** Opening SUPPLIED RECORDS block **

-- ==== Sys2Proof/Safety.lean ====
section
/-! DEFINITION. The conditions under which a command has its own effect, and what a run of the block may always be trusted to keep, in the
terms that statements use. -/
namespace Sys2Proof.Machine

/-- The register bank is in canonical form (`SMap.wf`): keys rise and no register at its reset value is listed, so equal banks are
equal data. -/
def Regs.wf (r : Regs) : Bool :=
  SMap.wf 0 r.words && SMap.wf 0 r.wides && SMap.wf 0 r.shadows && SMap.wf 0 r.companions && SMap.wf 0 r.latches

/-- Host port `h` reaches the device: its PCIe link is up and no warm reset runs (R555). -/
abbrev State.linked (s : State) (h : Nat) : Prop := (s.dev.host h).up = true ∧ s.dev.fan.warmRunning = none

/-- Host port `h` reaches the device and owns the loader (R63). -/
abbrev State.loads (s : State) (h : Nat) : Prop := s.linked h ∧ s.dev.loader.held = true ∧ s.dev.loader.owner = h

/-- No memory location of the device holds a wrong or poisoned word, no injection waits and no page table error is being handled, so that no read of a memory reports an
error (R573, R574, R582). -/
abbrev State.noUpsets (s : State) : Prop := s.dev.errs.upsets = [] ∧ s.dev.errs.poisoned = [] ∧ s.dev.errs.armed = false
  ∧ s.dev.errs.tableLost = []

/-- The oldest waiting command of an engine is word `v` of host port `h`, whose OP is `op`; `rest` waits behind it, and no OP among
those is one that the set leaves undefined (R206, R207). -/
abbrev State.queued (s : State) (e : Engine7) (k op h v : Nat) (rest : List (Nat × Nat)) : Prop :=
  s.dev.cmdQ e k = (h, v) :: rest ∧ v % 16 = op ∧ (∀ x ∈ rest, opKnown e (x.2 % 16) = true)

/-- Thread `t` of slice `k` stands at microword `m`: in RUN at a boundary with no breakpoint there, no other thread of its engine has
the slot, no STEP and no interrupt is in force and no memory is in error (R292, R294). -/
def State.standsAt (s : State) (k t : Nat) (m : Mw) : Prop :=
  let x := s.dev.thr k t
  (s.dev.slc k).st = .run ∧ s.dev.atBoundary k t = true ∧ s.dev.breakAt k t = false ∧ s.dev.slotTaken k t = false ∧ s.noUpsets
  ∧ mwOf (s.dev.mwAt k x.epoch x.pc) = m ∧ x.stepping = false ∧ x.timerIrq = false ∧ x.sigIrq = false

/-- Thread `t` of slice `k` is about to issue microword `m`: it stands there, the reserved bits are 0 and the predicate holds (R295, R296). -/
def State.issues (s : State) (k t : Nat) (m : Mw) : Prop :=
  s.standsAt k t m ∧ m.rsv = 0 ∧ m.pred < 14 ∧ predHolds (s.dev.thr k t) m.pred = true

/-- What two devices share whose arrays differ in thread `t` of slice `k` alone: every other thread, the channels, the scratch
memories, the frames and the buffer. -/
def Dev.sameBut (d d' : Dev) (k t : Nat) : Prop :=
  (∀ j, j ≠ k * 256 + t → SMap.get {} d'.ae.threads j = SMap.get {} d.ae.threads j)
  ∧ d'.ae.chans = d.ae.chans ∧ d'.ae.scratch = d.ae.scratch ∧ d'.frames = d.frames ∧ d'.buf = d.buf

/-- The value of general register `r` of a thread; g0 is 0. -/
def Thread.reg (x : Thread) (r : Nat) : Nat := if r = 0 then 0 else (SMap.get 0 x.regs r).toNat

/-- A thread's registers with `v` in register `r`; g0 takes nothing. -/
def Thread.regsWith (x : Thread) (r v : Nat) : SMap DWord := if r = 0 then x.regs else SMap.set 0 x.regs r (BitVec.ofNat 64 v)

/-- A sound fuse block: a change is in progress exactly while BUSY is 1; its STARTED record is then the last of the log, with the kind
that its whole record will have and neither values nor COMPLETE, and an advance of FUSE_ARB under way does not lower it (R97, R100). -/
def Fuses.sound (f : Fuses) : Prop :=
  f.busy = f.job.isSome
  ∧ ∀ r, f.job = some r → ∃ old w0, f.log = old ++ [⟨w0, 0, 0, 0, []⟩] ∧ w0 < 2 ^ 14 ∧ r.w0 = w0 + 2 ^ 14 ∧ (r.kind = 3 → fuseVal f 3 ≤ r.w1)

end Sys2Proof.Machine
end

** Closing SUPPLIED RECORDS block **

Up to and including the line with "loader (R63). -/", please return the records exactly, beginning from their first line.

* **RESULT OF THIS EXERCISE**:
-- ==== Sys2Proof/Safety.lean ====
section
/-! DEFINITION. The conditions under which a command has its own effect, and what a run of the block may always be trusted to keep, in the
terms that statements use. -/
namespace Sys2Proof.Machine

/-- The register bank is in canonical form (`SMap.wf`): keys rise and no register at its reset value is listed, so equal banks are
equal data. -/
def Regs.wf (r : Regs) : Bool :=
  SMap.wf 0 r.words && SMap.wf 0 r.wides && SMap.wf 0 r.shadows && SMap.wf 0 r.companions && SMap.wf 0 r.latches

/-- Host port `h` reaches the device: its PCIe link is up and no warm reset runs (R555). -/
abbrev State.linked (s : State) (h : Nat) : Prop := (s.dev.host h).up = true ∧ s.dev.fan.warmRunning = none

/-- Host port `h` reaches the device and owns the loader (R63). -/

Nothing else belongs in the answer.